Des copies vierges d’« An-Nahar », à Byblos, au nord de Beyrouth, le 11 octobre. / JOSEPH EID / AFP

Le journal An-Nahar a créé la stupeur à Beyrouth, en publiant, jeudi 11 octobre, une édition vierge. Les spéculations sont allées bon train, alors que plusieurs rédactions ont mis la clef sous la porte depuis 2017.

Il ne s’agit pas d’un tomber de rideau. Nayla Tuéni, la directrice de ce qui reste de l’un des principaux quotidiens libanais – même si, en plus de dix ans, son lectorat a fondu –, a mis fin aux interrogations, en motivant ce geste à la mi-journée. En paraissant vide de contenus, An-Nahar « tire le signal d’alarme » face à « l’état désastreux du pays », a-t-elle dit lors d’une conférence de presse. « Nous allons continuer à imprimer notre journal en version papier, et la version électronique continuera aussi », a assuré l’arrière-petite-fille du fondateur du quotidien, qui fut l’un des plus grands titres du monde arabe.

« On a besoin d’un sursaut politique, pour que la situation économique s’améliore, pour tout le monde », souligne Rosana Bou Monsef, éditorialiste de la maison. L’appel sera-t-il entendu ? Depuis les élections législatives, en mai, la formation d’un nouveau gouvernement est restée mission impossible. Ce énième blocage survient sur fond d’inquiétudes quant à l’état des finances du pays.

Une initiative diversement appréciée

Le marasme économique est bien là. La presse, déjà en crise, en fait les frais. Des publications, en panne de publicité, naviguent à vue. Depuis plusieurs années, les licenciements se multiplient dans les médias.

A la suite de la fermeture récente du quotidien Al-Anwar, le ministre sortant de l’information, Melhem Riachi, a annoncé la préparation d’un plan de soutien au secteur. L’une des propositions est d’exempter les journaux de la TVA et d’autres taxes. Mais pour Jad Melki, spécialiste des médias à la Lebanese American University, « un plan national, alors que les médias évoluent dans un environnement globalisé, a peu de chances de réussir. Le modèle financier des journaux, qui pour bon nombre ont perdu la confiance des lecteurs, doit être repensé. »

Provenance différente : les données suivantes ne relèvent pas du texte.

-- ==== Sys2Proof/Certificates/Slice0/Obligations.lean ====
section
/-! DEFINITION. The statements for the provers. Where a statement rests on a decision the spec marks as its own (D<n> of
92_eei_decisions.md) or on a choice of the model (log <n>), its docstring says so. A record update `{ s with … }` in a
conclusion says the whole frame: every field not named is as in `s`. -/

open Sys2Proof Sys2Proof.Machine

/-! ### Reset and invariants -/

/-- What reset leaves. The empty buffer that faults on a read is the spec's D12, the directions and PGM_EN its D13. -/
def Obligations.ResetLeavesTheBlockIdle : Prop :=
  State.reset.mode = .interactive ∧ State.reset.programMode = false ∧ State.reset.respLen = 0 ∧
  State.reset.pstate = .idle ∧ (∀ a, memRead a State.reset = .error (.unwrittenRespBuf a.toNat)) ∧
  State.reset.dirCLK = .inp ∧ State.reset.dirDATA = .inp ∧ State.reset.lvlPGM_EN = .high ∧ State.reset.trace = []

/-- The invariant holds at reset. That CLOCK is not owned and PGM_EN is HIGH there, as the invariant needs, is the spec's
own D13 (log 19). -/
def Obligations.ResetMeetsInvariant : Prop := State.reset.Inv

/-- Every step keeps the invariant: the buffer's canonical form, `respLen` even, at most 2048 and below it only written
bytes, high bytes below 0x40, no argument collected in Interactive mode, CLOCK owned and PGM_EN asserted exactly between
entry and exit, and DATA owned at least then (a read outside leaves DATA an output, too). The invariant is a premise. -/
def Obligations.StepKeepsInvariant : Prop := ∀ s t : State, s.Inv → step s = .next t → t.Inv

/-- No input makes a step fault or be refused, from any state: the three model faults are unreachable (R200, R203). -/
def Obligations.EveryStepCompletes : Prop := ∀ s : State, s.Safe

/-- Nothing the block has emitted is taken back. -/
def Obligations.StepOnlyAppendsEvents : Prop :=
  ∀ s t : State, step s = .next t → ∃ es, t.trace = s.trace ++ es

/-! ### Whole-machine rules -/

/-- R21: the initial mode, the two transitions of `mode` and no others, and the prompt suppressed exactly in Binary
mode. -/
def Obligations.ModeChangesOnlyByDotAndX : Prop :=
  State.reset.mode = .interactive ∧
  (∀ s : State, s.promptSuppressed = true ↔ s.mode = .binary) ∧
  ∀ s t : State, step s = .next t →
    t.mode =
      if s.mode = .interactive ∧ s.cmd.head?.map CmdEvent.name = some [0x2E] then .binary
      else if s.mode = .binary ∧ s.pstate = .idle ∧ s.rx.head? = some 0x78 then .interactive
      else s.mode

/-- R22: `programMode` is false at reset; entry writes true and exit writes false whatever it was; nothing else writes
it; and it is never read: whatever it is, a command and a step leave the same state but for `programMode` itself, so
nothing it does depends on it and no reply reports it. -/
def Obligations.ProgramModeOnlyByEnterAndExit : Prop :=
  State.reset.programMode = false ∧
  (∀ i (s t : State), exec i s = .next t →
    t.programMode = if i ∈ enterCommands then true else if i ∈ exitCommands then false else s.programMode) ∧
  (∀ i (s : State) (b : Bool), ∃ t t', exec i s = .next t ∧ exec i { s with programMode := b } = .next t' ∧
    t' = { t with programMode := t'.programMode }) ∧
  ∀ (s : State) (b : Bool), ∃ t t', step s = .next t ∧ step { s with programMode := b } = .next t' ∧
    t' = { t with programMode := t'.programMode }

/-- `respLen` is 0 at reset, a read writes twice the clamped count, and nothing else writes it (the clamped count is the
spec's C4). -/
def Obligations.RespLenOnlyByReads : Prop :=
  State.reset.respLen = 0 ∧
  ∀ i (s t : State), exec i s = .next t →
    t.respLen.toNat = if writesRespLen i then 2 * wordsStoredBy i else s.respLen.toNat

/-- R134: every operation emits the same events whatever `programMode` and the pin directions are. -/
def Obligations.NoGuardOnProgramMode : Prop :=
  ∀ i (s : State) (b : Bool) (d d' : Dir), ∃ t t', exec i s = .next t ∧
    exec i { s with programMode := b, dirCLK := d, dirDATA := d' } = .next t' ∧ t'.trace = t.trace

/-- R135: a command takes 16 samples for each word it reads and no other, and completes whatever they are; one that
reads no word does not look at the target at all; and what a command does on the pins, and where it waits, is the same
whatever the samples are. -/
def Obligations.OnlyReadsLookAtTheTarget : Prop :=
  (∀ i (s : State), ∃ t, exec i s = .next t ∧ t.smp = (afterSamples (16 * wordsReadBy i) s).smp ∧
    t.drawn = (afterSamples (16 * wordsReadBy i) s).drawn) ∧
  (∀ i (s : State) (bs : List Bit) (d : Nat), wordsReadBy i = 0 → ∃ t, exec i s = .next t ∧
    exec i { s with smp := bs, drawn := d } = .next { t with smp := bs, drawn := d }) ∧
  ∀ i (s : State) (bs : List Bit) (d : Nat), ∃ t t' es es', exec i s = .next t ∧
    exec i { s with smp := bs, drawn := d } = .next t' ∧ t.trace = s.trace ++ es ∧ t'.trace = s.trace ++ es' ∧
    es.filter Event.isDriven = es'.filter Event.isDriven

L’initiative d’An-Nahar a été très commentée, mais diversement appréciée. Sur les réseaux sociaux, de nombreux internautes l’ont soutenue, quand d’autres, critiques vis-à-vis de la ligne politique adoptée par le journal ces dernières années, ou de ses dérives sensationnalistes, l’ont tournée en dérision. Il fait peu de doute que la « fatigue » exprimée par la rédaction face à l’incurie de la classe politique est largement partagée dans le pays.